И, может, мы как раз достигли его. Дикое, безжалостное и богоподобное сознание, много-много сознаний, экспоненциальное и мощное, как взрыв, усиленное машинами и умноженное на миллиарды: слишком ненадежная сила, чтобы просуществовать долго.
– Потому что в противном случае… Напомни, каков возраст Вселенной?
– Четырнадцать миллиардов лет.
– Потому что в противном случае они были бы здесь. Повсюду. Верно?
Он замахал руками, указывая сразу во все стороны, а потом оцепенел, заметив над землей нечто первозданное. Робби увидел их первым, когда они казались просто пятнышками: семейство из трех песчаных журавлей, летящих в свободном строю на юг, к зимним квартирам, которые юный потомок еще не видел. Они улетали поздно. Но вся осень запаздывала на несколько недель, в то время как наступление следующей весны обещало быть преждевременным.
Они приближались растянутой цепочкой. Их изогнутые крылья, точно серые шали с черной бахромой, поднимались и опускались. Длинные темные кончики маховых перьев напоминали призрачные пальцы. Журавли летели, вытянувшись единой стрелой от первого клюва до последних когтей. У каждого между тонкой шеей и ногами виднелась выпуклость тела, которое казалось слишком громоздким, чтобы подняться в воздух, даже с учетом размаха огромных крыльев.
Птичий зов повторился, и Робби схватил меня за руку. Одна, вторая, все три птицы вместе издали аккорд, пробирающий до глубины души. Они оказались так близко, что мы увидели красные пятна на их головах, формой напоминающих луковицу.
– Динозавры, папа.
Птицы пролетели над нами. Робби стоял неподвижно и смотрел, как они с каждым взмахом крыльев все больше растворяются в пустоте. Он казался испуганным и маленьким, не понимающим, как оказался здесь, на краю леса, воды и неба. Наконец его хватка на моем запястье ослабла.

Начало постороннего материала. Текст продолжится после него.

-- ==== Sys2Proof/Machine/TimestampEngine.lean ====
section
/-! DEFINITION. TimestampEngine: TS_OBSERVE (spec/41_timestamp.md R155) and TS_RESYNC (R158). -/

namespace Sys2Proof.Machine

/-- Microseconds since the anchor, modulo 2^64: the epoch's wraps, the raw value and the anchor's raw value (R150). -/
def elapsed (r : Registers) (epoch raw : Word) : HostTime :=
  (epoch.setWidth 64 <<< 32) + raw.setWidth 64 - r.tsZeroRaw.setWidth 64

/-- `conv(e, r)`: the host time of a raw value in an epoch (R150). -/
def conv (r : Registers) (epoch raw : Word) : HostTime := r.tsBaseHost + elapsed r epoch raw

/-- `f(r)`: the forward distance of a sample from TS_LAST_RAW (R151). -/
def forwardDistance (r : Registers) (raw : Word) : Word := raw - r.tsLastRaw

/-- How the wrap rule takes a sample (R153). -/
inductive SampleClass where
  | advance
  | stale
  deriving DecidableEq, Repr

/-- `classify(r)` (R152, R153). -/
def classify (p : Params) (r : Registers) (raw : Word) : SampleClass :=
  if (forwardDistance r raw).toNat < 2 ^ 31 then .advance
  else if 2 ^ 31 < (forwardDistance r raw).toNat then .stale
  else if p.tieStale then .stale
  else .advance

/-- The epoch after an advancing sample, one more when it wraps (R153, R155). -/
def advanceEpoch (r : Registers) (raw : Word) : Word :=
  if raw.toNat < r.tsLastRaw.toNat then r.tsWrap + 1 else r.tsWrap

/-- The epoch of a stale sample (R154). -/
def staleEpoch (r : Registers) (raw : Word) : Word :=
  if raw.toNat ≤ r.tsLastRaw.toNat then r.tsWrap else r.tsWrap - 1

/-- TS_OBSERVE on the registers: the registers after it and the host time, absent before the anchor (R155, R156). -/
def observe (p : Params) (r : Registers) (raw : Word) : Registers × Option HostTime :=
  if r.tsValid then
    match classify p r raw with
    | .advance =>
      ({ r with tsWrap := advanceEpoch r raw, tsLastRaw := raw }, some (conv r (advanceEpoch r raw) raw))
    | .stale => (r, some (conv r (staleEpoch r raw) raw))
  else (r, none)

/-- `anchor(r, h)` (R157). -/
def anchor (r : Registers) (raw : Word) (hostNow : HostTime) : Registers :=
  { r with tsValid := true, tsZeroRaw := raw, tsLastRaw := raw, tsWrap := 0, tsBaseHost := hostNow }

/-- Whether a conversion lies further from the host sample than the parameter allows (R158). -/
def driftTooLarge (p : Params) (c hostNow : HostTime) : Bool :=
  match p.resyncMaxDriftUs with
  | none => false
  | some m => m.toNat < (c - hostNow).toInt.natAbs

/-- An ordinary resync: the sample converts to the host time given with it, and TS_ZERO_RAW stays (R158, R159). -/
def recalibrate (r : Registers) (raw : Word) (hostNow : HostTime) : Registers :=
  { r with tsWrap := advanceEpoch r raw, tsLastRaw := raw,
           tsBaseHost := hostNow - elapsed r (advanceEpoch r raw) raw }

/-- TS_RESYNC on the registers: the registers after it and the status (R158). -/
def resync (p : Params) (r : Registers) (raw : Word) (hostNow : HostTime) : Registers × ResyncStatus :=
  if r.tsValid then
    match classify p r raw with
    | .stale => (anchor r raw hostNow, .hardReset)
    | .advance =>
      if driftTooLarge p (conv r (advanceEpoch r raw) raw) hostNow then (anchor r raw hostNow, .hardReset)
      else (recalibrate r raw hostNow, .ok)
  else (anchor r raw hostNow, .anchored)

/-- TS_OBSERVE (R155). -/
def execTsObserve (s : State) : Host.Outcome State Fault Refusal :=
  .next (State.finish { s with regs := (observe s.params s.regs s.operands.raw).1 } .ok
    (.observed (observe s.params s.regs s.operands.raw).2))

/-- TS_RESYNC (R158). -/
def execTsResync (s : State) : Host.Outcome State Fault Refusal :=
  .next (State.finish { s with regs := (resync s.params s.regs s.operands.raw s.operands.hostNow).1 } .ok
    (.resynced (resync s.params s.regs s.operands.raw s.operands.hostNow).2))

end Sys2Proof.Machine
end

– Почему мы решили, что узнаем инопланетян? Мы даже собственных птиц не знаем.
Мы увидели Симилис издалека. Это был безупречный шар цвета индиго, мерцающий отраженным светом ближайшей звезды.

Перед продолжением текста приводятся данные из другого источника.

-- ==== Sys2Proof/Machine/Ingest.lean ====
section
/-! DEFINITION. INGEST (spec/43_ingest_control.md R220), CHANNEL_START (R229) and REG_READ (R230). -/

namespace Sys2Proof.Machine

/-- The RX sentinel, all bits set (R73, R224). -/
def rxSentinel : Word := 0xFFFFFFFF

/-- Convert the raw timestamp of a decoded frame, when it has one, tracking wraps whatever the frame's class (R222). -/
def observeDecoded (p : Params) (r : Registers) (d : Decoded) : Registers × Option HostTime :=
  match d.rawTs with
  | none => (r, none)
  | some t => observe p r t

/-- The frame of a decoded buffer with its host time (R220). -/
def stampedFrame (p : Params) (r : Registers) (d : Decoded) : CanFrame :=
  { d.frame with timestamp := (observeDecoded p r d).2 }

/-- RxOverflow for a frame whose header overflow flag is set; no register changes because of it (R223). -/
def State.signalOverflow (s : State) (f : CanFrame) : State := if f.overflowFlag then s.emit .rxOverflow else s

/-- Route a decoded and stamped frame: an echo id to the echo output, an error frame to the state machine, any other to the
data output (R220, R224). -/
def State.route (s : State) (echoId : Word) (f : CanFrame) : State :=
  if echoId = rxSentinel then
    if f.isError then (s.consume f).finish (consumeResult f) (.ingested .error)
    else (s.deliver f).finish .ok (.ingested (.data f))
  else (s.echo { echoId := echoId, frame := f }).finish .ok (.ingested (.echo { echoId := echoId, frame := f }))

/-- INGEST of a buffer that decodes: observe, signal overflow, route (R220). -/
def State.ingestDecoded (s : State) (d : Decoded) : State :=
  (State.signalOverflow { s with regs := (observeDecoded s.params s.regs d).1 } d.frame).route d.echoId
    (stampedFrame s.params s.regs d)

/-- INGEST of a buffer that does not decode: reported, discarded, and nothing else written (R220, R221). -/
def State.ingestMalformed (s : State) (k : MalformedCause) : State :=
  (s.emit (.malformedFrame k)).finish (.malformedFrame k) (.ingested .discarded)

/-- INGEST (R220). -/
def execIngest (mode : ChannelMode) (s : State) : Host.Outcome State Fault Refusal :=
  s.withBuffer
    (match decodeFrame mode s.operands.buf with
     | .ok d => s.ingestDecoded d
     | .error k => s.ingestMalformed k)

/-- CHANNEL_START (R229): every register takes its reset value; the ports keep what the host has not taken. -/
def execChannelStart (s : State) : Host.Outcome State Fault Refusal :=
  .next (State.finish { s with regs := Registers.reset } .ok .none)

/-- REG_READ (R230). -/
def execRegRead (idx : BitVec 8) (s : State) : Host.Outcome State Fault Refusal :=
  .next
    (match registerAt s.regs idx with
     | some v => s.finish .ok (.value v)
     | none => s.raise (.illegalCommand .badIndex))

end Sys2Proof.Machine
end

– Что это такое? – спросил мой сын. – Похоже на творение чьих-то рук.
– Это солнечная батарея.
– Солнечная батарея, которая покрывает всю планету? С ума сойти!
Мы сделали несколько кругов над поверхностью Симилиса, убеждаясь в справедливости его слова. Этот мир пытался захватить каждый фотон, который на него падал.
– Самоубийство, папа. Если они пожирают всю энергию, то как выращивают пищу?
– Может быть, на Симилисе едой считается что-то другое.
Мы спустились на поверхность планеты, чтобы осмотреться. Там было так же темно, как на Нитаре, но гораздо холоднее. И еще вокруг царила тишина, если не считать фонового гула, чей источник мы попытались отыскать. Там были озера и океаны, оцепеневшие под толстым слоем льда. Мы проходили под сенью беспорядочно разбросанных, разломанных коряг, которые, должно быть, когда-то были величественными деревьями. Мы увидели пустые поля и обнаженные пастбища из шлака и камней. Дороги были заброшены, города и поселки опустели. Но не нашлось никаких признаков разрушения или насилия. Все приходило в упадок медленно, само по себе. Мир выглядел так, будто все жители вышли из домов и вознеслись на небеса. Но небеса закрыли солнечные батареи, неустанно всасывающие электроны.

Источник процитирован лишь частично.